TASK TO CARRY OUT:
Having read the entries, repeat all of them exactly.

DATA:
-- ==== Sys2Proof/Machine/Rs.lean ====
section
/-! DEFINITION. The outer code of the memory tiers: RS(72,64) over GF(2^8) with the polynomial 0x11D (R254), and its
decoder of bounded radius (R256, R287). -/

namespace Sys2Proof.Machine

/-- A field element times α. -/
def gfX (a : Byte) : Byte := if a.getLsbD 7 then (a <<< 1) ^^^ 0x1D else a <<< 1

/-- Product in GF(2^8): the bits of `b` from the most significant down. -/
def gfMul (a b : Byte) : Byte :=
  (List.range 8).foldl (fun r i => let r := gfX r; if b.getLsbD (7 - i) then r ^^^ a else r) 0

/-- A power in GF(2^8). -/
def gfPow (a : Byte) : Nat → Byte
  | 0 => 1
  | n + 1 => gfMul a (gfPow a n)

/-- α^n. -/
def gfAlpha (n : Nat) : Byte := (List.range (n % 255)).foldl (fun r _ => gfX r) 1

/-- The inverse of a nonzero element: its 254th power. -/
def gfInv (a : Byte) : Byte :=
  let a2 := gfMul a a
  let a4 := gfMul a2 a2
  let a8 := gfMul a4 a4
  let a16 := gfMul a8 a8
  let a32 := gfMul a16 a16
  let a64 := gfMul a32 a32
  let a128 := gfMul a64 a64
  gfMul a2 (gfMul a4 (gfMul a8 (gfMul a16 (gfMul a32 (gfMul a64 a128)))))

/-- A polynomial, lowest coefficient first, at a point. -/
def gfEval (p : List Byte) (x : Byte) : Byte := p.foldr (fun c acc => gfMul acc x ^^^ c) 0

/-- The generator g(x) = (x − α^0)…(x − α^7), lowest coefficient first, without its leading one (R254). -/
def rsGen : List Byte :=
  ((List.range 8).foldl (fun (g : List Byte) i =>
    let a := gfAlpha i
    (List.range (g.length + 1)).map fun j =>
      (if j = 0 then 0 else g.getD (j - 1) 0) ^^^ gfMul a (g.getD j 0)) [1]).take 8

/-- The check bytes p_0 to p_7 of 64 data bytes: the remainder of d(x)·x^8 by g(x), highest coefficient first (R254). -/
def rsCheck (d : List Byte) : List Byte :=
  let g := rsGen
  -- the remainder, lowest coefficient first
  let r := d.foldl (fun (r : List Byte) b =>
    let f := b ^^^ r.getD 7 0
    (List.range 8).map fun j => (if j = 0 then 0 else r.getD (j - 1) 0) ^^^ gfMul f (g.getD j 0))
    (List.replicate 8 0)
  r.reverse

/-- Bytes XORed. -/
def xorBytes (a b : List Byte) : List Byte := List.zipWith (· ^^^ ·) a b

/-- The syndromes S_0 to S_7 of an error in the check bytes alone: what a stored sector's syndromes are, since the code is
linear. Check byte p_k is the coefficient of x^(7−k). -/
def rsSyndromes (chkErr : List Byte) : List Byte :=
  (List.range 8).map fun i => gfEval chkErr.reverse (gfAlpha i)

/-- One round of Berlekamp–Massey: (locator, previous locator, length, gap, previous discrepancy). -/
def bmStep (syn : List Byte) (st : List Byte × List Byte × Nat × Nat × Byte) (n : Nat) :
    List Byte × List Byte × Nat × Nat × Byte :=
  let (c, b, l, m, bb) := st
  let d := (List.range l).foldl (fun d i => d ^^^ gfMul (c.getD (i + 1) 0) (syn.getD (n - (i + 1)) 0))
    (syn.getD n 0)
  if d = 0 then (c, b, l, m + 1, bb)
  else
    let k := gfMul d (gfInv bb)
    let c' := (List.range 9).map fun j =>
      c.getD j 0 ^^^ (if j < m then 0 else gfMul k (b.getD (j - m) 0))
    if 2 * l ≤ n then (c', c, n + 1 - l, 1, d) else (c', b, l, m + 1, bb)

/-- The error locator of eight syndromes with its degree. -/
def rsLocator (syn : List Byte) : List Byte × Nat :=
  let r := (List.range 8).foldl (bmStep syn) ([1], [1], 0, 1, 1)
  (r.1, r.2.2.1)

/-- Positions j (coefficient of x^j, 0–71) at which the locator has a root. -/
def rsRoots (loc : List Byte) : List Nat :=
  (List.range 72).filter fun j => gfEval loc (gfAlpha (255 - j)) == 0

/-- The value of the error at position j (Forney, first root α^0). -/
def rsValue (syn loc : List Byte) (l j : Nat) : Byte :=
  let omega := (List.range l).map fun i =>
    (List.range (i + 1)).foldl (fun a t => a ^^^ gfMul (syn.getD t 0) (loc.getD (i - t) 0)) 0
  let x := gfAlpha j
  let xi := gfAlpha (255 - j)
  let deriv := (List.range 9).foldl (fun a i =>
    if i % 2 = 1 then a ^^^ gfMul (loc.getD i 0) (gfPow xi (i - 1)) else a) 0
  gfMul x (gfMul (gfEval omega xi) (gfInv deriv))

/-- The decoder with radius `tc`: the errors (position, value) of the one codeword within `tc` symbols, `none` when there is
none (R256). -/
def rsDecode (tc : Nat) (chkErr : List Byte) : Option (List (Nat × Byte)) :=
  let syn := rsSyndromes chkErr
  if syn.all (· == 0) then some []
  else
    let (loc, l) := rsLocator syn
    let roots := rsRoots loc
    if tc < l || roots.length != l then none
    else
      let errs := roots.map fun j => (j, rsValue syn loc l j)
      let back := (List.range 8).map fun i =>
        errs.foldl (fun a e => a ^^^ gfMul e.2 (gfAlpha (i * e.1))) 0
      if back == syn && errs.all (fun e => e.2 != 0) then some errs else none

/-- Data bytes with the errors of a decoding taken out: data byte j is the coefficient of x^(71−j). -/
def rsFix (d : List Byte) (errs : List (Nat × Byte)) : List Byte :=
  (List.range 64).map fun j =>
    errs.foldl (fun b e => if e.1 = 71 - j then b ^^^ e.2 else b) (d.getD j 0)

/-- What a set of flipped symbols does to a stored sector: flips at symbol positions 0–63 (data) and 64–71 (check). Answers
the new data and the new difference between stored and computed check bytes. -/
def rsFlip (d chkErr : List Byte) (flips : List (Nat × Byte)) : List Byte × List Byte :=
  let d' := (List.range 64).map fun j =>
    flips.foldl (fun b f => if f.1 = j then b ^^^ f.2 else b) (d.getD j 0)
  let stored := (List.range 8).map fun k =>
    flips.foldl (fun b f => if f.1 = 64 + k then b ^^^ f.2 else b)
      (chkErr.getD k 0 ^^^ (rsCheck d).getD k 0)
  (d', xorBytes stored (rsCheck d'))

end Sys2Proof.Machine
end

ANSWER TO THIS TASK:
-- ==== Sys2Proof/Machine/Rs.lean ====
section
/-! DEFINITION. The outer code of the memory tiers: RS(72,64) over GF(2^8) with the polynomial 0x11D (R254), and its
decoder of bounded radius (R256, R287). -/

namespace Sys2Proof.Machine

/-- A field element times α. -/
def gfX (a : Byte) : Byte := if a.getLsbD 7 then (a <<< 1) ^^^ 0x1D else a <<< 1

/-- Product in GF(2^8): the bits of `b` from the most significant down. -/
def gfMul (a b : Byte) : Byte :=
  (List.range 8).foldl (fun r i => let r := gfX r; if b.getLsbD (7 - i) then r ^^^ a else r) 0

/-- A power in GF(2^8). -/
def gfPow (a : Byte) : Nat → Byte
  | 0 => 1
  | n + 1 => gfMul a (gfPow a n)

/-- α^n. -/
def gfAlpha (n : Nat) : Byte := (List.range (n % 255)).foldl (fun r _ => gfX r) 1

/-- The inverse of a nonzero element: its 254th power. -/
def gfInv (a : Byte) : Byte :=
  let a2 := gfMul a a
  let a4 := gfMul a2 a2
  let a8 := gfMul a4 a4
  let a16 := gfMul a8 a8
  let a32 := gfMul a16 a16
  let a64 := gfMul a32 a32
  let a128 := gfMul a64 a64
  gfMul a2 (gfMul a4 (gfMul a8 (gfMul a16 (gfMul a32 (gfMul a64 a128)))))

/-- A polynomial, lowest coefficient first, at a point. -/
def gfEval (p : List Byte) (x : Byte) : Byte := p.foldr (fun c acc => gfMul acc x ^^^ c) 0

/-- The generator g(x) = (x − α^0)…(x − α^7), lowest coefficient first, without its leading one (R254). -/
def rsGen : List Byte :=
  ((List.range 8).foldl (fun (g : List Byte) i =>
    let a := gfAlpha i
    (List.range (g.length + 1)).map fun j =>
      (if j = 0 then 0 else g.getD (j - 1) 0) ^^^ gfMul a (g.getD j 0)) [1]).take 8

/-- The check bytes p_0 to p_7 of 64 data bytes: the remainder of d(x)·x^8 by g(x), highest coefficient first (R254). -/
def rsCheck (d : List Byte) : List Byte :=
  let g := rsGen
  -- the remainder, lowest coefficient first
  let r := d.foldl (fun (r : List Byte) b =>
    let f := b ^^^ r.getD 7 0
    (List.range 8).map fun j => (if j = 0 then 0 else r.getD (j - 1) 0) ^^^ gfMul f (g.getD j 0))
    (List.replicate 8 0)
  r.reverse

/-- Bytes XORed. -/
def xorBytes (a b : List Byte) : List Byte := List.zipWith (· ^^^ ·) a b

/-- The syndromes S_0 to S_7 of an error in the check bytes alone: what a stored sector's syndromes are, since the code is
linear. Check byte p_k is the coefficient of x^(7−k). -/
def rsSyndromes (chkErr : List Byte) : List Byte :=
  (List.range 8).map fun i => gfEval chkErr.reverse (gfAlpha i)

/-- One round of Berlekamp–Massey: (locator, previous locator, length, gap, previous discrepancy). -/
def bmStep (syn : List Byte) (st : List Byte × List Byte × Nat × Nat × Byte) (n : Nat) :
    List Byte × List Byte × Nat × Nat × Byte :=
  let (c, b, l, m, bb) := st
  let d := (List.range l).foldl (fun d i => d ^^^ gfMul (c.getD (i + 1) 0) (syn.getD (n - (i + 1)) 0))
    (syn.getD n 0)
  if d = 0 then (c, b, l, m + 1, bb)
  else
    let k := gfMul d (gfInv bb)
    let c' := (List.range 9).map fun j =>
      c.getD j 0 ^^^ (if j < m then 0 else gfMul k (b.getD (j - m) 0))
    if 2 * l ≤ n then (c', c, n + 1 - l, 1, d) else (c', b, l, m + 1, bb)

/-- The error locator of eight syndromes with its degree. -/
def rsLocator (syn : List Byte) : List Byte × Nat :=
  let r := (List.range 8).foldl (bmStep syn) ([1], [1], 0, 1, 1)
  (r.1, r.2.2.1)

/-- Positions j (coefficient of x^j, 0–71) at which the locator has a root. -/
def rsRoots (loc : List Byte) : List Nat :=
  (List.range 72).filter fun j => gfEval loc (gfAlpha (255 - j)) == 0

/-- The value of the error at position j (Forney, first root α^0). -/
def rsValue (syn loc : List Byte) (l j : Nat) : Byte :=
  let omega := (List.range l).map fun i =>
    (List.range (i + 1)).foldl (fun a t => a ^^^ gfMul (syn.getD t 0) (loc.getD (i - t) 0)) 0
  let x := gfAlpha j
  let xi := gfAlpha (255 - j)
  let deriv := (List.range 9).foldl (fun a i =>
    if i % 2 = 1 then a ^^^ gfMul (loc.getD i 0) (gfPow xi (i - 1)) else a) 0
  gfMul x (gfMul (gfEval omega xi) (gfInv deriv))

/-- The decoder with radius `tc`: the errors (position, value) of the one codeword within `tc` symbols, `none` when there is
none (R256). -/
def rsDecode (tc : Nat) (chkErr : List Byte) : Option (List (Nat × Byte)) :=
  let syn := rsSyndromes chkErr
  if syn.all (· == 0) then some []
  else
    let (loc, l) := rsLocator syn
    let roots := rsRoots loc
    if tc < l || roots.length != l then none
    else
      let errs := roots.map fun j => (j, rsValue syn loc l j)
      let back := (List.range 8).map fun i =>
        errs.foldl (fun a e => a ^^^ gfMul e.2 (gfAlpha (i * e.1))) 0
      if back == syn && errs.all (fun e => e.2 != 0) then some errs else none

/-- Data bytes with the errors of a decoding taken out: data byte j is the coefficient of x^(71−j). -/
def rsFix (d : List Byte) (errs : List (Nat × Byte)) : List Byte :=
  (List.range 64).map fun j =>
    errs.foldl (fun b e => if e.1 = 71 - j then b ^^^ e.2 else b) (d.getD j 0)

/-- What a set of flipped symbols does to a stored sector: flips at symbol positions 0–63 (data) and 64–71 (check). Answers
the new data and the new difference between stored and computed check bytes. -/
def rsFlip (d chkErr : List Byte) (flips : List (Nat × Byte)) : List Byte × List Byte :=
  let d' := (List.range 64).map fun j =>
    flips.foldl (fun b f => if f.1 = j then b ^^^ f.2 else b) (d.getD j 0)
  let stored := (List.range 8).map fun k =>
    flips.foldl (fun b f => if f.1 = 64 + k then b ^^^ f.2 else b)
      (chkErr.getD k 0 ^^^ (rsCheck d).getD k 0)
  (d', xorBytes stored (rsCheck d'))

end Sys2Proof.Machine
end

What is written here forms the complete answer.